> _DESCRIPTION OF THE TASK_
Among the records below, find the lines that contain "with" and copy each of them.
==== DATA UNDER STUDY
-- ==== Sys2Proof/Laws/Occurrence.lean ====
section
/-! SUPPORT. What an occurrence (R140) does to the lanes, the sources and the Target Status records: its alert step
touches only alerts, its ISOLATE step fences one lane or quarantines one target, its record step may make RECORDS_LOST
occur. -/

namespace Sys2Proof.Machine

/-! ## The alert step touches alerts only -/

/-- The two states agree but for the alert states and the ports. -/
def OnlyAlerts (s t : State) : Prop :=
  t = { s with alertM0 := t.alertM0, alertM1 := t.alertM1, portM0 := t.portM0, portM1 := t.portM1 }

theorem OnlyAlerts.refl (s : State) : OnlyAlerts s s := rfl

theorem OnlyAlerts.trans {s t u : State} (h : OnlyAlerts s t) (k : OnlyAlerts t u) : OnlyAlerts s u := by
  unfold OnlyAlerts at *
  rw [h] at k
  exact k

theorem setAlert_only (s : State) (m : Master) (a : AlertState) : OnlyAlerts s (s.setAlert m a) := by
  cases m <;> rfl

theorem setPort_only (s : State) (m : Master) (p : Port) : OnlyAlerts s (s.setPort m p) := by
  cases m <;> rfl

theorem testAlert_only (s : State) (m : Master) : OnlyAlerts s (s.testAlert m) := by
  unfold State.testAlert
  dsimp only
  split
  · split
    · split
      · exact (setAlert_only _ _ _).trans (setPort_only _ _ _)
      · exact .refl s
    · exact .refl s
  · exact .refl s

theorem pendFor_only (s : State) (m : Master) (c : FaultClass) (p : Pended) : OnlyAlerts s (s.pendFor m c p) := by
  unfold State.pendFor
  dsimp only
  split
  · exact (setAlert_only _ _ _).trans (testAlert_only _ _)
  · exact .refl s

theorem alertStep_only (s : State) (x : Source) (q : Option (BitVec 16)) : OnlyAlerts s (s.alertStep x q) :=
  (pendFor_only _ _ _ _).trans (pendFor_only _ _ _ _)

theorem OnlyAlerts.lane {s t : State} (h : OnlyAlerts s t) (l : LaneId) : t.lane l = s.lane l := by
  rw [h]; rfl

theorem OnlyAlerts.record {s t : State} (h : OnlyAlerts s t) (i : Target) : t.record i = s.record i := by
  rw [h]; rfl

theorem OnlyAlerts.source {s t : State} (h : OnlyAlerts s t) (x : Source) : t.source x = s.source x := by
  rw [h]; rfl

theorem alertsIf_only (s : State) (a : Action) (x : Source) (q : Option (BitVec 16)) :
    OnlyAlerts s (if a.alerts then s.alertStep x q else s) := by
  split
  · exact alertStep_only _ _ _
  · exact .refl s

/-! ## The fence and the lane it fences -/

/-- What a fence makes of a lane (R101). -/
def Lane.whenFenced (x : Lane) : Lane :=
  match x.state with
  | .up => { x with state := .fenced, queue := [] }
  | .training => { x.goSilent with state := .fenced }
  | .down => { x.goSilent with state := .fenced, retryTime := none }
  | .fenced => x
  | .disabled => x

theorem fenceLane_lane (s : State) (l : LaneId) : (s.fenceLane l).lane l = (s.lane l).whenFenced := by
  unfold State.fenceLane Lane.whenFenced
  dsimp only
  cases hx : (s.lane l).state
  · rfl
  · simp
  · dsimp only; rw [(completeAll_frame _ _ _).lane l]; simp
  · rfl
  · simp

/-- The lanes after the steps of an action: one is fenced by ISOLATE on a LINK source, no other changes (R144). -/
theorem act_lane (s : State) (a : Action) (x : Source) (f : FaultFields) (q : Option (BitVec 16)) (l : LaneId) :
    (s.act a x f q).lane l =
      if a = .isolate ∧ x.cls = .link ∧ f.lane = some l then (s.lane l).whenFenced else s.lane l := by
  have h := alertsIf_only s a x q
  unfold State.act
  dsimp only
  generalize (if a.alerts then s.alertStep x q else s) = u at h
  cases a
  case isolate =>
    simp only [State.isolateStep, true_and]
    split
    · rename_i i hc hl
      by_cases e : i = l
      · subst e; rw [fenceLane_lane, h.lane]; simp [hc, hl]
      · rw [(fenceLane_frame u i).lanes l (fun q => e q.symm), h.lane]; simp [hl, e]
    · rename_i i hc _
      have e : (u.quarantine i).lane l = u.lane l := rfl
      rw [e, h.lane]; simp [hc]
    · rename_i n1 _
      rw [h.lane, if_neg (fun c => n1 l c.1 c.2)]
  case halt =>
    have e : u.haltStep.lane l = u.lane l := by unfold State.haltStep; split <;> rfl
    simp [e, h.lane]
  all_goals simp [h.lane]

theorem recordsLost_lane (s : State) (l : LaneId) : s.recordsLost.lane l = s.lane l := by
  simp [State.recordsLost, act_lane, FaultFields.none, State.latch]

theorem recordStep_lane (s : State) (x : Source) (f : FaultFields) (l : LaneId) :
    (s.recordStep x f).1.lane l = s.lane l := by
  unfold State.recordStep
  split
  · rfl
  · exact recordsLost_lane _ l

/-- The lanes after an occurrence: ISOLATE on a LINK source fences the lane of its fields, no other lane changes
(R144). -/
theorem occur_lane (s : State) (x : Source) (f : FaultFields) (l : LaneId) :
    (s.occur x f).lane l =
      if (s.source x).action = .isolate ∧ x.cls = .link ∧ f.lane = some l then (s.lane l).whenFenced
      else s.lane l := by
  unfold State.occur
  dsimp only
  split
  · rename_i h; simp [h, State.latch]
  · rw [act_lane, recordStep_lane]; simp [State.latch]

/-! ## Sources -/

theorem fenceLane_source (s : State) (l : LaneId) (y : Source) : (s.fenceLane l).source y = s.source y := by
  have h := congrArg Prod.fst (fenceLane_frame s l).faults
  simp only at h
  simp [State.source, h]

theorem act_source (s : State) (a : Action) (x : Source) (f : FaultFields) (q : Option (BitVec 16)) (y : Source) :
    (s.act a x f q).source y = s.source y := by
  have h := alertsIf_only s a x q
  unfold State.act
  dsimp only
  generalize (if a.alerts then s.alertStep x q else s) = u at h
  split
  · unfold State.isolateStep
    split
    · rw [fenceLane_source, h.source]
    · exact h.source y
    · exact h.source y
  · have e : u.haltStep.source y = u.source y := by unfold State.haltStep; split <;> rfl
    rw [e, h.source]
  · exact h.source y

/-- The source that occurs is latched and counted; the others stay, but for RECORDS_LOST (R140, R142). -/
theorem occur_source (s : State) (x : Source) (f : FaultFields) (y : Source) (hy : y ≠ .recordsLost) :
    (s.occur x f).source y =
      if y = x then { s.source x with latch := true, count := min ((s.source x).count + 1) 255 }
      else s.source y := by
  have h1 : (s.latch x).source y =
      if y = x then { s.source x with latch := true, count := min ((s.source x).count + 1) 255 }
      else s.source y := by
    simp [State.latch, State.source_setSource]
  have h2 : ((s.latch x).recordStep x f).1.source y = (s.latch x).source y := by
    unfold State.recordStep
    split
    · rfl
    · show State.source (State.recordsLost { s.latch x with lostCount := _ }) y = _
      unfold State.recordsLost
      rw [act_source]
      unfold State.latch
      rw [State.source_setSource, if_neg hy]
      rfl
  unfold State.occur
  dsimp only
  split
  · exact h1
  · rw [act_source, h2, h1]

/-- No occurrence changes an action (R140). -/
theorem occur_action (s : State) (x : Source) (f : FaultFields) (y : Source) :
    ((s.occur x f).source y).action = (s.source y).action := by
  have hl : ∀ (u : State) (z : Source), ((u.latch z).source y).action = (u.source y).action := by
    intro u z
    simp only [State.latch, State.source_setSource]
    split
    · rename_i e; rw [e]
    · rfl
  have h2 : (((s.latch x).recordStep x f).1.source y).action = ((s.latch x).source y).action := by
    unfold State.recordStep
    split
    · rfl
    · show (State.source (State.recordsLost { s.latch x with lostCount := _ }) y).action = _
      unfold State.recordsLost
      rw [act_source, hl]
      rfl
  unfold State.occur
  dsimp only
  split
  · exact hl s x
  · rw [act_source, h2, hl]

/-! ## Target Status records -/

/-- The counts of an outcome that is neither OK, TARGET_ERROR, TIMEOUT nor BAD_RESPONSE leave health, count and error
total (R15, R115). -/
theorem completeAll_fenced_record (rs : List LegRef) (s : State) (t : Target) :
    ((s.completeAll rs .fenced).record t).health = (s.record t).health ∧
      ((s.completeAll rs .fenced).record t).consecutive = (s.record t).consecutive ∧
      ((s.completeAll rs .fenced).record t).errors = (s.record t).errors := by
  have gr : ∀ (u : State) (k : ClaimId), (u.grantClaim k).record t = u.record t := by
    intro u k
    unfold State.grantClaim
    split
    · split
      · simp [State.fillSlot, State.modifyPort]
      · rfl
    · rfl
  have re : ∀ (u : State) (m : Master) (i : Target), (u.reexamine m i).record t = u.record t := by
    intro u m i
    unfold State.reexamine
    split
    · split
      · split
        · exact gr _ _
        · rfl
      · rfl
    · rfl
  have fa : ∀ (u : State) (m : Master) (i : Target),
      ((u.fall m i).record t).health = (u.record t).health ∧
        ((u.fall m i).record t).consecutive = (u.record t).consecutive ∧
        ((u.fall m i).record t).errors = (u.record t).errors := by
    intro u m i
    simp only [State.fall, re, State.record_setRecord]
    split
    · rename_i e; subst e; cases m <;> exact ⟨rfl, rfl, rfl⟩
    · exact ⟨rfl, rfl, rfl⟩
  have co : ∀ (u : State) (r : LegRef),
      ((u.complete r .fenced []).record t).health = (u.record t).health ∧
        ((u.complete r .fenced []).record t).consecutive = (u.record t).consecutive ∧
        ((u.complete r .fenced []).record t).errors = (u.record t).errors := by
    intro u r
    have en : ∀ (v : State) (c : CtxId) (x : Ctx), (v.endContext c x).record t = v.record t := by
      intro v c x
      unfold State.endContext
      split <;> simp [State.fillSlot, State.modifyPort]
    have ta : ∀ (v : State) (m : Master) (i : Target),
        ((v.takeOutcome m i .fenced).record t).health = (v.record t).health ∧
          ((v.takeOutcome m i .fenced).record t).consecutive = (v.record t).consecutive ∧
          ((v.takeOutcome m i .fenced).record t).errors = (v.record t).errors := by
      intro v m i
      have h := fa (v.setRecord i (v.record i)) m i
      have e : v.setRecord i (v.record i) = v := by simp [State.setRecord, State.record]
      rw [e] at h
      simpa [State.takeOutcome, nextConsecutive, nextErrors, e] using h
    unfold State.complete
    split
    · split
      · split
        · dsimp only
          split
          · rw [en]; exact ta _ _ _
          · exact ta _ _ _
        · exact ⟨rfl, rfl, rfl⟩
      · exact ⟨rfl, rfl, rfl⟩
    · exact ⟨rfl, rfl, rfl⟩
  induction rs generalizing s with
  | nil => exact ⟨rfl, rfl, rfl⟩
  | cons r rs ih =>
    have h1 := ih (s.complete r .fenced [])
    have h2 := co s r
    exact ⟨h1.1.trans h2.1, h1.2.1.trans h2.2.1, h1.2.2.trans h2.2.2⟩

theorem fenceLane_record (s : State) (l : LaneId) (t : Target) :
    ((s.fenceLane l).record t).health = (s.record t).health ∧
      ((s.fenceLane l).record t).consecutive = (s.record t).consecutive ∧
      ((s.fenceLane l).record t).errors = (s.record t).errors := by
  unfold State.fenceLane
  dsimp only
  split
  · exact completeAll_fenced_record _ _ _
  all_goals exact ⟨rfl, rfl, rfl⟩

/-- An occurrence leaves the count and the error total of a target, and makes no quarantined target HEALTHY. -/
theorem occur_record (s : State) (x : Source) (f : FaultFields) (t : Target) :
    ((s.occur x f).record t).consecutive = (s.record t).consecutive ∧
      ((s.occur x f).record t).errors = (s.record t).errors ∧
      ((s.record t).health = .quarantined → ((s.occur x f).record t).health = .quarantined) := by
  have ac : ∀ (u : State) (a : Action) (y : Source) (g : FaultFields) (q : Option (BitVec 16)),
      ((u.act a y g q).record t).consecutive = (u.record t).consecutive ∧
        ((u.act a y g q).record t).errors = (u.record t).errors ∧
        ((u.record t).health = .quarantined → ((u.act a y g q).record t).health = .quarantined) := by
    intro u a y g q
    have h := alertsIf_only u a y q
    unfold State.act
    dsimp only
    generalize (if a.alerts then u.alertStep y q else u) = v at h
    have e := h.record t
    split
    · unfold State.isolateStep
      split
      · rename_i l _ _
        have k := fenceLane_record v l t
        rw [e] at k
        exact ⟨k.2.1, k.2.2, fun c => k.1.trans c⟩
      · rename_i i _
        simp only [State.quarantine, State.record_setRecord]
        split
        · rename_i c; subst c; simp [e]
        · simp [e]
      · simp [e]
    · have e2 : v.haltStep.record t = v.record t := by unfold State.haltStep; split <;> rfl
      simp [e2, e]
    · simp [e]
  have rs : (((s.latch x).recordStep x f).1.record t).consecutive = (s.record t).consecutive ∧
      (((s.latch x).recordStep x f).1.record t).errors = (s.record t).errors ∧
      ((s.record t).health = .quarantined →
        (((s.latch x).recordStep x f).1.record t).health = .quarantined) := by
    unfold State.recordStep
    split
    · exact ⟨rfl, rfl, id⟩
    · exact ac _ _ _ _ _
  unfold State.occur
  dsimp only
  split
  · exact ⟨rfl, rfl, id⟩
  · have k := ac ((s.latch x).recordStep x f).1 (s.source x).action x f ((s.latch x).recordStep x f).2
    exact ⟨k.1.trans rs.1, k.2.1.trans rs.2.1, fun c => k.2.2 (rs.2.2 c)⟩

/-- An occurrence that fences no lane leaves every in-flight count. -/
theorem occur_inFlight (s : State) (x : Source) (f : FaultFields) (m : Master) (t : Target)
    (h : ¬ ((s.source x).action = .isolate ∧ x.cls = .link ∧ f.lane.isSome = true)) :
    (s.occur x f).inFlight m t = s.inFlight m t := by
  have ac : ∀ (u : State) (a : Action) (y : Source) (g : FaultFields) (q : Option (BitVec 16)),
      ¬ (a = .isolate ∧ y.cls = .link ∧ g.lane.isSome = true) →
        (u.act a y g q).inFlight m t = u.inFlight m t := by
    intro u a y g q hn
    have h := alertsIf_only u a y q
    unfold State.act
    dsimp only
    generalize (if a.alerts then u.alertStep y q else u) = v at h
    have e := h.record t
    split
    · unfold State.isolateStep
      split
      · rename_i l hc hl
        exact absurd ⟨rfl, hc, by rw [hl]; rfl⟩ hn
      · rename_i i _
        simp only [State.inFlight, State.quarantine, State.record_setRecord]
        split
        · rename_i c; subst c; rw [e]; cases m <;> rfl
        · rw [e]
      · simp [State.inFlight, e]
    · have e2 : v.haltStep.record t = v.record t := by unfold State.haltStep; split <;> rfl
      simp [State.inFlight, e2, e]
    · simp [State.inFlight, e]
  have rs : ((s.latch x).recordStep x f).1.inFlight m t = s.inFlight m t := by
    unfold State.recordStep
    split
    · rfl
    · refine ac _ _ _ _ _ ?_
      simp [FaultFields.none]
  unfold State.occur
  dsimp only
  split
  · rfl
  · rw [ac _ _ _ _ _ h, rs]

end Sys2Proof.Machine
end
========
> _RESULT BELOW_
  t = { s with alertM0 := t.alertM0, alertM1 := t.alertM1, portM0 := t.portM0, portM1 := t.portM1 }
  match x.state with
  | .up => { x with state := .fenced, queue := [] }
  | .training => { x.goSilent with state := .fenced }
  | .down => { x.goSilent with state := .fenced, retryTime := none }
      if y = x then { s.source x with latch := true, count := min ((s.source x).count + 1) 255 }
      if y = x then { s.source x with latch := true, count := min ((s.source x).count + 1) 255 }
    · show State.source (State.recordsLost { s.latch x with lostCount := _ }) y = _
    · show (State.source (State.recordsLost { s.latch x with lostCount := _ }) y).action = _
  induction rs generalizing s with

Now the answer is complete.